Dadashazar, Hossein; Painemal, David; Alipanah, Majid; Brunke, Michael; Chellappan, Seethala; Corral, Andrea F; Crosbie, Ewan; Kirschler, Simon; Liu, Hongyu; Moore, Richard H; Robinson, Claire; Scarino, Amy Jo; Shook, Michael; Sinclair, Kenneth; Thornhill, K Lee; Voigt, Christiane; Wang, Hailong; Winstead, Edward; Zeng, Xubin; Ziemba, Luke; Zuidema, Paquita; Sorooshian, Armin.
Afiliação
  • Dadashazar H; Department of Chemical and Environmental Engineering, University of Arizona, Tucson, AZ, USA.
  • Painemal D; NASA Langley Research Center, Hampton, VA, USA.
  • Alipanah M; Science Systems and Applications, Inc., Hampton, VA, USA.
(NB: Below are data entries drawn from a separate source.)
/-- LEGAL_PARAM_WRITE (R114, R316). Its length check comes after the logbook check. -/
def cmdLegalParamWrite : Command where
  op := 0x0405
  worlds := [2]
  life := .c
  sc := true
  len _ := true
  body c pl s := if !logbookFree s then refuse s errLegal else legalWrite c pl s

def execLegalParamWrite (h : Hdr) (pl : Bytes) (s : State) : Out := hostCmd cmdLegalParamWrite h pl s

/-- Marks the bays whose set-up or calibration a write changes (R59). -/
def markCalibration (id : Nat) (s : State) : State :=
  let hit (b : Nat) : Bool := id == 0x0420 + b || id == 0x0440 + b || id == 0x0460
  (List.range 32).foldl (fun a b =>
    if hit b then a.modBay b fun y => { y with meter := { y.meter with calChanged := true } } else a) s

/-- Puts one stored write in force; PULSE_LED may change its register (R64, R67). -/
def applyLegalWrite (w : LegalWrite) (s : State) : State :=
  let old := s.param w.id
  let new := overlay old w.offset w.data
  let s1 := markCalibration w.id (s.putParam w.id new)
  if w.id == 0x0403 then reassignPulse 4 old new s1 else s1

/-- Puts stored writes in force. -/
def applyLegal (s : State) : State :=
  s.legal.pending.foldl (fun a w => applyLegalWrite w a) { s with legal := { s.legal with pending := [] } }

/-- LEGAL_PARAM_TAKES_EFFECT (R80, R114, R116): a DEMAND_CONFIG write closes the interval; it and SDM_CONFIG are marked in the
interval that the boundary falls in. -/
def execLegalParamTakesEffect (s : State) : Out :=
  let hit (id : Nat) : Bool := s.legal.pending.any (·.id == id)
  .next (if s.legal.pending.isEmpty || !metersRun s then s
    else
      let s1 := if hit 0x0404 then breakInterval 0 0 applyLegal s else applyLegal s
      if hit 0x0404 || hit 0x0401 then { s1 with intervals := { s1.intervals with flags := s1.intervals.flags ||| 0x2000 } } else s1)

/-! ### METER_SELFTEST -/

/-- The bays of a mask. -/
def maskBays (m : Nat) : List Nat := (List.range 32).filter (testBit m)

/-- Metering elements of a bay. -/
def elements (s : State) (b : Nat) : Nat := if s.meterMode b == 0 then 3 else 1

/-- T_nl of a bay in s, rounded up and at least 10 (R62): U_REF in mV and I_MAX in mA. -/
def noLoadSeconds (s : State) (b : Nat) : Nat :=
  let d := max 1 (pulseConstant s 4 * elements s b * s.uRef b * s.field (0x0420 + b) 64 32)
  max 10 ((60 * 600000000 * 1000000 + d - 1) / d)

/-- The duration of a step in µs; the no-load step lasts as long as the longest of the named bays needs. -/
def stepUs (s : State) (bays : List Nat) (step : Nat) : Nat :=
  match step with
  | 1 => 1000000 * ((bays.map (noLoadSeconds s)).foldl max 10)
  | 4 => 2000000
  | 5 => 1000000
  | _ => 10000000

/-- The injector's settings of a step on a bay (R62), in 10^-8 of a unit: voltages of the metering elements on streams 3 to 5, their
currents on 0 to 2, IRES on 7. DESIGN CHOICE (log entry 156): the elements stand 120° apart, what a step does not name is 0, and
on a DC bay the injected values are r.m.s. values of a fundamental as well. -/
def stepInjection (s : State) (b step : Nat) : List Injection :=
  let element (k : Nat) : Bool := k < elements s b
  let turnOf (k : Nat) : Int := -12000 * k
  let iStart := s.field (0x0420 + b) 0 32 * s.field (0x0420 + b) 96 16
  let u : Nat := match step with
    | 1 => 115000000
    | 5 => 0
    | _ => 100000000
  let i : Nat := match step with
    | 2 => 55 * iStart
    | 3 => 100 * iStart
    | 4 => 100000000 * s.field (0x0420 + b) 0 32
    | _ => 0
  let lag : Int := if step == 4 then 6000 else 0
  let current (k : Nat) : Injection := if element k then { rms := i, phase := turnOf k - lag } else {}
  let voltage (k : Nat) : Injection := if element k then { rms := u * s.uRef b, phase := turnOf k } else {}
  ((List.range 3).map current) ++ ((List.range 3).map voltage) ++ [({} : Injection), { rms := if step == 5 then 30000 * 10 ^ 8 else 0 }]

/-- A step begins: its settings take over with the next cycle. -/
def beginStep (bays : List Nat) (step : Nat) (cmd : CmdRef) (s : State) : State :=
  let s1 := bays.foldl (fun a b => a.modBay b fun y => { y with meter := { y.meter with
    underTest := true, injectNext := some (stepInjection s b step), testLive := false } }) s
  { s1 with met := { s1.met with
      test := some { bays := bays, step := step, stepEnd := s.after (stepUs s bays step), started := s.time.osc, cmd := cmd } } }

/-- A test begins: the test registers are cleared (R61). -/
def beginTest (bays : List Nat) (cmd : CmdRef) (s : State) : State :=
  beginStep bays 1 cmd (bays.foldl (fun a b => a.modBay b fun y => { y with meter := { y.meter with
    testRegs := List.replicate 45 0 } }) s)

/-- METER_SELFTEST (R61): a mask that names no bay is out of range. DESIGN CHOICE (log entry 158): a named bay that is not free is
looked at before another self-test that runs. -/
def meterSelftestBody (call : Call) (pl : Bytes) (s : State) : Ans :=
  let bays := maskBays (fld pl 0 4)
  if bays.isEmpty then refuse s errParam
  else if bays.any fun b => let y := s.bay b; y.isEnergised || y.ctx.isSome || y.enabled then refuse s errState
  else if s.met.test.isSome then refuse s errBusy
  else pending (beginTest bays call.ref s)

/-- METER_SELFTEST (R316). -/
def cmdMeterSelftest : Command where
  op := 0x0406
  worlds := [1, 2]
  life := .n
  sc := true
  len := exactly 4
  body := meterSelftestBody

def execMeterSelftest (h : Hdr) (pl : Bytes) (s : State) : Out := hostCmd cmdMeterSelftest h pl s

/-- Whether energy in 2^-32 mWh lies within 1/`part` of a power in 10^-9 mW over `t` µs. -/
def withinPart (energy nano t part : Nat) : Bool :=
  let want := nano * t * 2 ^ 32
  let got := energy * 3600000000 * 1000000000
  part * (got - want) ≤ want && part * (want - got) ≤ want

/-- The advance of a test register in a step, in 2^-32 mWh (R61, R62). -/
def testAdvance (m : BayMeter) (k : Nat) : Nat := m.testRegs.getD k 0 - m.testBase.getD k 0

/-- The power that step 4 injects, in 10^-9 mW (R62). DESIGN CHOICE (log entry 158): on a DC bay the energy counts at the vehicle
connector, so the cable loss of R57 is taken off. -/
def accuracyNano (s : State) (b : Nat) : Nat :=
  let i := s.field (0x0420 + b) 0 32
  elements s b * s.uRef b * i * 500000 - (if s.meterMode b == 2 then i * i * s.field (0x0420 + b) 128 32 else 0)

/-- The verdict on a step of a bay (R62). p_start stands for each metering element. -/
def stepPass (s : State) (b step : Nat) : Bool :=
  let m := (s.bay b).meter
  match step with
  | 3 => m.testRunOk && withinPart (testAdvance m 0) (elements s b * pStartNano s b) m.testUs 100
  | 4 => withinPart (testAdvance m 0) (accuracyNano s b) m.testUs 10000
  | 5 => m.testAcOk
  | _ => (List.range 8).all fun k => testAdvance m k == 0

/-- The measured value of a step (R291): test energy in µWh, or ires_ac in µA. -/
def stepValue (s : State) (b step : Nat) : Int :=
  let m := (s.bay b).meter
  if step == 5 then m.q.iresAc
  else ((testAdvance m 0 * 1000 / 2 ^ 32 : Nat) : Int) - ((testAdvance m 1 * 1000 / 2 ^ 32 : Nat) : Int)

/-- The bays that a step runs on: the residual step on AC bays only (R62). -/
def stepBays (s : State) (bays : List Nat) (step : Nat) : List Nat :=
  if step == 5 then bays.filter fun b => s.meterMode b != 2 else bays

/-- Bays return to their normal streams, with the next cycle (`beginTestCycle`). -/
def endTest (bays : List Nat) (s : State) : State :=
  let s1 := bays.foldl (fun a b => a.modBay b fun y => { y with meter := { y.meter with
    underTest := false, injectNext := none, testLive := false } }) s
  { s1 with met := { s1.met with test := none } }

/-- SELFTEST_STEP_END (R62): each bay's result is reported, the last one completing the command, and the next step begins. -/
def execSelftestStepEnd (s : State) : Out :=
  match s.met.test with
  | none => .next s
  | some t =>
    if !s.due t.stepEnd || !outputsDriven s then .next s
    else
      let bays := stepBays s t.bays t.step
      let final := t.step == 5 || (stepBays s t.bays (t.step + 1)).isEmpty
      let s1 := bays.foldl (fun a b =>
        let last := final && bays.getLast? == some b
        let pass := stepPass s b t.step
        ntfBayFull b 6 (le 1 t.step ++ le 1 (bit pass) ++ le 2 0 ++ le 8 (pattern 64 (stepValue s b t.step)))
          (if last then some t.cmd else none) (if last then stOk else 0) a) s
      .next (if final then endTest t.bays s1 else beginStep t.bays (t.step + 1) t.cmd s1)

/-- A self-test that a restart ends is reported as aborted (R63). -/
def abortTest (s : State) : State :=
  match s.met.test with
  | none => s
  | some t => endTest t.bays (t.bays.foldl (fun a b => ntfBay b 6 [0xFF, 0] a) s)

/-! ### Stream faults -/

/-- STREAM_FAULT (R43): stream bay × 8 + k, then 256 to 259 the reference streams. On an energised bay it is a safe-stop demand
reported as a loss of metering. -/
def execStreamFault (stream : Nat) (s : State) : Out :=
  atUnit "stream" 260 stream s fun s =>
    if !metersRun s then s
    else if 256 ≤ stream then
      let k := stream - 256
      let s1 : State := { s with met := { s.met with
        refFaults := setAt s.met.refFaults k true, refClear := setAt s.met.refClear k 0, refSeen := setAt s.met.refSeen k true } }
      if k == 0 then { s1 with clk := { s1.clk with refFault := true, goodCycles := 0 } } else s1
    else
      let b := stream / 8
      let k := stream % 8
      let m := (s.bay b).meter
      if !(usedStreams (s.meterMode b)).contains k then s
      else
        let s1 := s.modBay b fun y => { y with meter := { y.meter with
          faults := setAt y.meter.faults k true, faultClear := setAt y.meter.faultClear k 0
          faultSeen := setAt y.meter.faultSeen k true } }
        if m.faults.getD k false then s1
        else
          let s2 := record 0x0202 (source 1 b) 1 (le 4 s.clk.cycle.toNat ++ le 4 (statusBase s1 b))
            (ntfBay b 3 ([byte k, 1, 0, 0] ++ le 4 s.clk.cycle.toNat) s1)
          if (s.bay b).isEnergised && outputsDriven s then safeStop b 9 5 false s2 else evaluateBay b s2

/-- STREAM_FAULT_CLEAR (R43): after 8 consecutive cycles without the condition. -/
def execStreamFaultClear (stream : Nat) (s : State) : Out :=
  atUnit "stream" 260 stream s fun s =>
    if 256 ≤ stream then
      let k := stream - 256
      let s1 : State := { s with met := { s.met with refFaults := setAt s.met.refFaults k false } }
      if s.met.refClear.getD k 0 < 8 then s else if k == 0 then { s1 with clk := { s1.clk with refFault := false } } else s1
    else
      let b := stream / 8
      let k := stream % 8
      let m := (s.bay b).meter
      if !m.faults.getD k false || m.faultClear.getD k 0 < 8 then s
      else
        evaluateBay b (ntfBay b 3 ([byte k, 0, 0, 0] ++ le 4 s.clk.cycle.toNat)
          (s.modBay b fun y => { y with meter := { y.meter with faults := setAt y.meter.faults k false } }))

end Sys2Proof.Machine
end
  • Brunke M; Department of Systems and Industrial Engineering, University of Arizona, Tucson, AZ, USA.
  • Chellappan S; Department of Hydrology and Atmospheric Sciences, University of Arizona, Tucson, AZ, USA.
  • Corral AF; Rosenstiel School of Marine and Atmospheric Science, University of Miami, Miami, FL, USA.
  • Crosbie E; Department of Chemical and Environmental Engineering, University of Arizona, Tucson, AZ, USA.
  • Kirschler S; NASA Langley Research Center, Hampton, VA, USA.
  • Liu H; Science Systems and Applications, Inc., Hampton, VA, USA.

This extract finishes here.